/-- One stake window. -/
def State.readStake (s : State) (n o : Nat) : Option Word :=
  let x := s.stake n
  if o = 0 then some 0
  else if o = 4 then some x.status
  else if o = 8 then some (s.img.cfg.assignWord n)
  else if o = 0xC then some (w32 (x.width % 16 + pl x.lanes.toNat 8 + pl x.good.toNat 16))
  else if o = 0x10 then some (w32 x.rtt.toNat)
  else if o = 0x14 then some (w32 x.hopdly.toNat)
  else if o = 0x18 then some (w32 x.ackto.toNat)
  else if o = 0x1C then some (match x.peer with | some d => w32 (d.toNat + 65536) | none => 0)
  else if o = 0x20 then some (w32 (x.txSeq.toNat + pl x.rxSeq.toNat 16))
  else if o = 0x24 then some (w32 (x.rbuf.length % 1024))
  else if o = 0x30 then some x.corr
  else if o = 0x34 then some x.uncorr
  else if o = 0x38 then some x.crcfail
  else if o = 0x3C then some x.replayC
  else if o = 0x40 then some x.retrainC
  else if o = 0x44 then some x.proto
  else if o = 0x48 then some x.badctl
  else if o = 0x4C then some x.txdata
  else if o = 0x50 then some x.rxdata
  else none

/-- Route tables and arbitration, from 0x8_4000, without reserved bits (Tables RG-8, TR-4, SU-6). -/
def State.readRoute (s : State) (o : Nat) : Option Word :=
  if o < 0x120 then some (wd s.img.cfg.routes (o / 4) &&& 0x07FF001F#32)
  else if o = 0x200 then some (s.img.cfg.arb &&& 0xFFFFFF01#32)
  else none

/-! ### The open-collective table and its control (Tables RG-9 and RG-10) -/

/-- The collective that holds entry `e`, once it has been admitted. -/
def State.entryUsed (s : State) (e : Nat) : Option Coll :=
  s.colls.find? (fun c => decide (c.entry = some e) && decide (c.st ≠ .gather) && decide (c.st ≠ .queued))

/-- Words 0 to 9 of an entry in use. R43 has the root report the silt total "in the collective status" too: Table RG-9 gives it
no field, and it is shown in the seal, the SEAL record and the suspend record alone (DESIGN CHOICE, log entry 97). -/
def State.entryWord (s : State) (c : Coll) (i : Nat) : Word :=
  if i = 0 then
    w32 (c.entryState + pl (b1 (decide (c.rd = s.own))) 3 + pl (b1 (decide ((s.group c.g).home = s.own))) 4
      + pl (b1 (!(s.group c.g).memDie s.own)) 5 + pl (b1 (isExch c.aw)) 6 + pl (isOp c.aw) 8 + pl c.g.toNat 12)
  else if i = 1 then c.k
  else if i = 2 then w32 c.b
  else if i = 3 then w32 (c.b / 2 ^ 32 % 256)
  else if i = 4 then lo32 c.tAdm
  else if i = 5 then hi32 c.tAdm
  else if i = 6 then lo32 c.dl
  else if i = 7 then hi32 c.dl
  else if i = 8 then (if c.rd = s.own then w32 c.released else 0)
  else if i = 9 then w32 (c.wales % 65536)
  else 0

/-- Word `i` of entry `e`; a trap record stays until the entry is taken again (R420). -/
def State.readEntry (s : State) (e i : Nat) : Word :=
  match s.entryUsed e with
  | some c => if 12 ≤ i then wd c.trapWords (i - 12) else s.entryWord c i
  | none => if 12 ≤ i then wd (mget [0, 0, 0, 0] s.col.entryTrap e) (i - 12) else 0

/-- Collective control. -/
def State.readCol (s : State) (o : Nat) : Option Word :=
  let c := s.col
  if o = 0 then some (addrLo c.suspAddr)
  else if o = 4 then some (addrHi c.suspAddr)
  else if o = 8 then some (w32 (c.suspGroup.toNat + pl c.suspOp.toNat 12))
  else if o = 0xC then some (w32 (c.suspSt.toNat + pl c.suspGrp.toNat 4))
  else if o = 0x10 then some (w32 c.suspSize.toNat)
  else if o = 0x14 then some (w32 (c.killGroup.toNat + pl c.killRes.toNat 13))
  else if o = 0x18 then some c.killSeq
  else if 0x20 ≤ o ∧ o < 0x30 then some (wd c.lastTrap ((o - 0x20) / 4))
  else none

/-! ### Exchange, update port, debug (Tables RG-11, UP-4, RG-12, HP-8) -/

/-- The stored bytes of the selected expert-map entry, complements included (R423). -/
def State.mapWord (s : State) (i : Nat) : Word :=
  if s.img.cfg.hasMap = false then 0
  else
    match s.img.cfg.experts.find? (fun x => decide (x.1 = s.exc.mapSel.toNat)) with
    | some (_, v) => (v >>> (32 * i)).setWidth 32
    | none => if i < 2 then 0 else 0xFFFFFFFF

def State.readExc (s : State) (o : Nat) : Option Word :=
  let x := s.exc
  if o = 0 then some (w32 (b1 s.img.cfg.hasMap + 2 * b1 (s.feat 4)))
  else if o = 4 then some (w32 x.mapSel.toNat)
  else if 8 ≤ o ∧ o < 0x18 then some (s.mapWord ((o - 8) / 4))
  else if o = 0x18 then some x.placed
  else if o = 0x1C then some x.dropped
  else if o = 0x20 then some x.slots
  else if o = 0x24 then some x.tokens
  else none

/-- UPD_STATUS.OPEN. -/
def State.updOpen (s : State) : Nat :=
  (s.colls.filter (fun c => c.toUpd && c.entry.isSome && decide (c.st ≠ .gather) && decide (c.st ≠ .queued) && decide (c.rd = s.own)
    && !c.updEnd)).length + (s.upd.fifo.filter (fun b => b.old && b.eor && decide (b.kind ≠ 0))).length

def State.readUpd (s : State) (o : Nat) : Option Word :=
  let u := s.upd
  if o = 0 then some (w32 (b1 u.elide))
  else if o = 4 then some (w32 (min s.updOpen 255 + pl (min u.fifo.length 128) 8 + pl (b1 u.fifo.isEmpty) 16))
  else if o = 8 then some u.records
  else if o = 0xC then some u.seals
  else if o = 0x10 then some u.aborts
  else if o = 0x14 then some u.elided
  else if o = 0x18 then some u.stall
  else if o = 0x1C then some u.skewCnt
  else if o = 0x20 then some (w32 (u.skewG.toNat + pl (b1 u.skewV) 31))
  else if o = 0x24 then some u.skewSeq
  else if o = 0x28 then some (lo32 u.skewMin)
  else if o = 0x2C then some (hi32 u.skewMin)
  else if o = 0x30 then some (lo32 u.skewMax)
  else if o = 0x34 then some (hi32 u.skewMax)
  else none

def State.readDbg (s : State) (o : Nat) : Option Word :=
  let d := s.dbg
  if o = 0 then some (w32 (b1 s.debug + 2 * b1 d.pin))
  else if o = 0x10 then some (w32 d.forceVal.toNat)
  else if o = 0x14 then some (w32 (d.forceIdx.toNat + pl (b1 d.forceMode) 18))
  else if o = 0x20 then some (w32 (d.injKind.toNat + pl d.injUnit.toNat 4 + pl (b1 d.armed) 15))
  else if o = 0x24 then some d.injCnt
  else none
####################
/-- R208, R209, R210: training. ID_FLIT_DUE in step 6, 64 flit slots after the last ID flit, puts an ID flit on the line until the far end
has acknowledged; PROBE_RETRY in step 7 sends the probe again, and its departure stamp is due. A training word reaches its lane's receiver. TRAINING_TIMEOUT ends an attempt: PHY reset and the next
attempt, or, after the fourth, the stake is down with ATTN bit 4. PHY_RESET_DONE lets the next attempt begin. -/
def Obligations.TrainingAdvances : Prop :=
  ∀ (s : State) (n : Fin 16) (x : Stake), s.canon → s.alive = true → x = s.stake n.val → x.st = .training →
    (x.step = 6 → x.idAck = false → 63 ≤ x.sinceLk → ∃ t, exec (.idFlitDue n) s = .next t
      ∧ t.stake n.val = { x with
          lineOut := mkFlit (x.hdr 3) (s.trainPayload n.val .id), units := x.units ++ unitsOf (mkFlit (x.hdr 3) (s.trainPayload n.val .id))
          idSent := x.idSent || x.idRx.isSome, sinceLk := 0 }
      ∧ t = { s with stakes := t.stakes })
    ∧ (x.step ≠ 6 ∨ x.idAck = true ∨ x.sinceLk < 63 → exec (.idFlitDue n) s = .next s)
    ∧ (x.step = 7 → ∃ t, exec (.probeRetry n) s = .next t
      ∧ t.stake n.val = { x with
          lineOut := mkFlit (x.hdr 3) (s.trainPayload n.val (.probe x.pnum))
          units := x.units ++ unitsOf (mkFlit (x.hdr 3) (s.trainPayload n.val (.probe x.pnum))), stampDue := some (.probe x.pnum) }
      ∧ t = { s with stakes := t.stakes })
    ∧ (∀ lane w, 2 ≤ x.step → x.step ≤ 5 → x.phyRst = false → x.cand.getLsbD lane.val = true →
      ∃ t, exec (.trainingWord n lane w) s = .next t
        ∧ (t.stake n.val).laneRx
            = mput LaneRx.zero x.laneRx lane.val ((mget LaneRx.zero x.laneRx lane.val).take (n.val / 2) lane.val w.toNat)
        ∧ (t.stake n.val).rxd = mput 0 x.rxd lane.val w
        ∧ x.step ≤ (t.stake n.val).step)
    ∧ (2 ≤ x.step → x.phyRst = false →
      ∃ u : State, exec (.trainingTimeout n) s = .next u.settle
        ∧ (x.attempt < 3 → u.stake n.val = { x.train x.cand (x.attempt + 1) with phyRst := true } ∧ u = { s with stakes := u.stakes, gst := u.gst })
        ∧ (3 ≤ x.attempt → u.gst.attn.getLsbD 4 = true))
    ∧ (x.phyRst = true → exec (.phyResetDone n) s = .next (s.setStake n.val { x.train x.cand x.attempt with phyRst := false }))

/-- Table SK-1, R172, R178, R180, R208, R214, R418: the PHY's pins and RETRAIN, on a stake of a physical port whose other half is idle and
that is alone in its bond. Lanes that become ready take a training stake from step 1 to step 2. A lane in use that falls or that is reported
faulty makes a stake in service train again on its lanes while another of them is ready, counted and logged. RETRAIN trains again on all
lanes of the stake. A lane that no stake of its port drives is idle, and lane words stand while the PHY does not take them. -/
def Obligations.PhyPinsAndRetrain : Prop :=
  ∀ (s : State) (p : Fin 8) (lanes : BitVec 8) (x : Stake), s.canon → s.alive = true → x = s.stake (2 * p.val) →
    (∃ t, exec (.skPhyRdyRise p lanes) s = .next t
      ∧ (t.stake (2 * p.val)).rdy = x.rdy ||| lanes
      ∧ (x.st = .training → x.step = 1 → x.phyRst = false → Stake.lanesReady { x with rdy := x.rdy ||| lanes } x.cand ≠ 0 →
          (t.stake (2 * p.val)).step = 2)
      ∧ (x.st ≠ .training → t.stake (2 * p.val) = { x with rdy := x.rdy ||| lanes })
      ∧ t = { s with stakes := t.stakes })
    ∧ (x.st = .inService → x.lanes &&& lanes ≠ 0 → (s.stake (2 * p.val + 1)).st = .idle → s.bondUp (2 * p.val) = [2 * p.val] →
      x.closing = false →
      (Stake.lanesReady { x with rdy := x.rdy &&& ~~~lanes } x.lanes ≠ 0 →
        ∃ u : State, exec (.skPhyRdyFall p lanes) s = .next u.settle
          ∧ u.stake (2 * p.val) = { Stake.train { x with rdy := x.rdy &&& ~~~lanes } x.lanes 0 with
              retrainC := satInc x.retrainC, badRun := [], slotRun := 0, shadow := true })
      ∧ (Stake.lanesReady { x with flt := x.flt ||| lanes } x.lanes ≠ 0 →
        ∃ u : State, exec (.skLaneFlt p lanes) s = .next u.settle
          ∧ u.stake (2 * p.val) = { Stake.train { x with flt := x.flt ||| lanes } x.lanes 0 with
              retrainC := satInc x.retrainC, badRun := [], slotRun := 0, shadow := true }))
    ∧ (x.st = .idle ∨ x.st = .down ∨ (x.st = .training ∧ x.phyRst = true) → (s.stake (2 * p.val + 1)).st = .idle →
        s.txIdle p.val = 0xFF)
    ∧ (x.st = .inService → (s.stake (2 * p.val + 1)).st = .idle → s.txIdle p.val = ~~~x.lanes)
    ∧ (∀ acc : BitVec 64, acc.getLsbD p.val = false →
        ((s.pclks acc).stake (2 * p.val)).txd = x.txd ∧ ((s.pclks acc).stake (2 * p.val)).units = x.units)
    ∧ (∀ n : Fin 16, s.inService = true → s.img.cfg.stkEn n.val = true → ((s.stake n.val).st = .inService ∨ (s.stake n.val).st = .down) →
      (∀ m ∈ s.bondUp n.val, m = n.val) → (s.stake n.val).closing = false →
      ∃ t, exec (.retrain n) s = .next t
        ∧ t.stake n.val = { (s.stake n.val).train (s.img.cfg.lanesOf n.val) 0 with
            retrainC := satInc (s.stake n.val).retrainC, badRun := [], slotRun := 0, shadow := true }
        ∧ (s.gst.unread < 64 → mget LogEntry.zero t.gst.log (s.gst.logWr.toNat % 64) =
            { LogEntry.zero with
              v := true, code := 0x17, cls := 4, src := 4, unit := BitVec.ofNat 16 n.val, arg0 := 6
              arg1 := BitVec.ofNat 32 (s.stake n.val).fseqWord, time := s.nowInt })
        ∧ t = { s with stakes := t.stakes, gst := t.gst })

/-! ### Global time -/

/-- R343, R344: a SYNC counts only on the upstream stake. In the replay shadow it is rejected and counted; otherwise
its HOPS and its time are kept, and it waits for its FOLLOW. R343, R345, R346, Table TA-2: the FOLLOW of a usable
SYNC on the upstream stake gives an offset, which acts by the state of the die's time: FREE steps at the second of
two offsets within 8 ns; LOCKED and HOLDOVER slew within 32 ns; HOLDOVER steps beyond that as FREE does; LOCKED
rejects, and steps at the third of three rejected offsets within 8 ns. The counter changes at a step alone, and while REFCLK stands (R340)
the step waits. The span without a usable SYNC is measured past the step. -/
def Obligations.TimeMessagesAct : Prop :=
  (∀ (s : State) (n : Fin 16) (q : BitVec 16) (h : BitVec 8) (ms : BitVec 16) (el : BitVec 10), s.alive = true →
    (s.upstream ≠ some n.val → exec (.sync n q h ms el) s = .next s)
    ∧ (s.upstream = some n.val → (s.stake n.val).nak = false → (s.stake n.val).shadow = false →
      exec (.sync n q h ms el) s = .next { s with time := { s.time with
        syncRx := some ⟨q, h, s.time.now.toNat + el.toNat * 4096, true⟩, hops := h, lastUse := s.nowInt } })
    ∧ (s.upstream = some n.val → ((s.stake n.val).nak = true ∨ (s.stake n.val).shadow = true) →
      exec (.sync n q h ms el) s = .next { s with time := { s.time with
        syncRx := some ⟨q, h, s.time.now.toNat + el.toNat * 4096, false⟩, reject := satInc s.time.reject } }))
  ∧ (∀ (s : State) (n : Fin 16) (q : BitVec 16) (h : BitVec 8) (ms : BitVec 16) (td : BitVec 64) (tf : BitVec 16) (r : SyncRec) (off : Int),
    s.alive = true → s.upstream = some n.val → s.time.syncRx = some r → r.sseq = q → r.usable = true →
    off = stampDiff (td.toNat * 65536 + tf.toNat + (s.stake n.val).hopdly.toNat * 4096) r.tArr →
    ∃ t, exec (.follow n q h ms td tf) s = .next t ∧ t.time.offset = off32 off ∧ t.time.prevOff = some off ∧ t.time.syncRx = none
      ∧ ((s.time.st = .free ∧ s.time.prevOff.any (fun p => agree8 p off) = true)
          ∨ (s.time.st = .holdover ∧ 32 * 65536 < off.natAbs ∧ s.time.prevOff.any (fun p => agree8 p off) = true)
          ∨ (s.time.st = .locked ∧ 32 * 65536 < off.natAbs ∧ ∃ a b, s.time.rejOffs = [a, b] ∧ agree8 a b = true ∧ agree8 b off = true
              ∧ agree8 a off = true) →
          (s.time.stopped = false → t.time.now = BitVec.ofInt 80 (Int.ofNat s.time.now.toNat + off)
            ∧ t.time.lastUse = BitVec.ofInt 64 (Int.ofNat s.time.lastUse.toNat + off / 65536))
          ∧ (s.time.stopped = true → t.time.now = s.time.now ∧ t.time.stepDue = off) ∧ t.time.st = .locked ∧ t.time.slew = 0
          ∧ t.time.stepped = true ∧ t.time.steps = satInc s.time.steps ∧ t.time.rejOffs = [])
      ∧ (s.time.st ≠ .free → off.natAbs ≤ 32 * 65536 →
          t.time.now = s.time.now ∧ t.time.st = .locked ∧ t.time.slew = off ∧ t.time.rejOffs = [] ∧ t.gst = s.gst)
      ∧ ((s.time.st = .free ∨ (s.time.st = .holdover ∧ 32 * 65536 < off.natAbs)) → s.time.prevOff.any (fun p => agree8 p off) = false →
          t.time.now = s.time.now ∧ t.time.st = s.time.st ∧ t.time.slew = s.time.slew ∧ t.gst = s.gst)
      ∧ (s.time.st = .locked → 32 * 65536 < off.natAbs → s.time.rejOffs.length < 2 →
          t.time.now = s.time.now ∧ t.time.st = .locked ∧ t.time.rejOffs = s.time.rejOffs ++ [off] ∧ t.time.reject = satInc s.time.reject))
####################
*REQUIRED ACTION:* Copy the lines above exactly, beginning at the line that has "retrainC := satInc (s.stake" and stopping after the line that has "gst := t.gst", and omit the rest.

*RESPONSE:*
            retrainC := satInc (s.stake n.val).retrainC, badRun := [], slotRun := 0, shadow := true }
        ∧ (s.gst.unread < 64 → mget LogEntry.zero t.gst.log (s.gst.logWr.toNat % 64) =
            { LogEntry.zero with
              v := true, code := 0x17, cls := 4, src := 4, unit := BitVec.ofNat 16 n.val, arg0 := 6
              arg1 := BitVec.ofNat 32 (s.stake n.val).fseqWord, time := s.nowInt })
        ∧ t = { s with stakes := t.stakes, gst := t.gst })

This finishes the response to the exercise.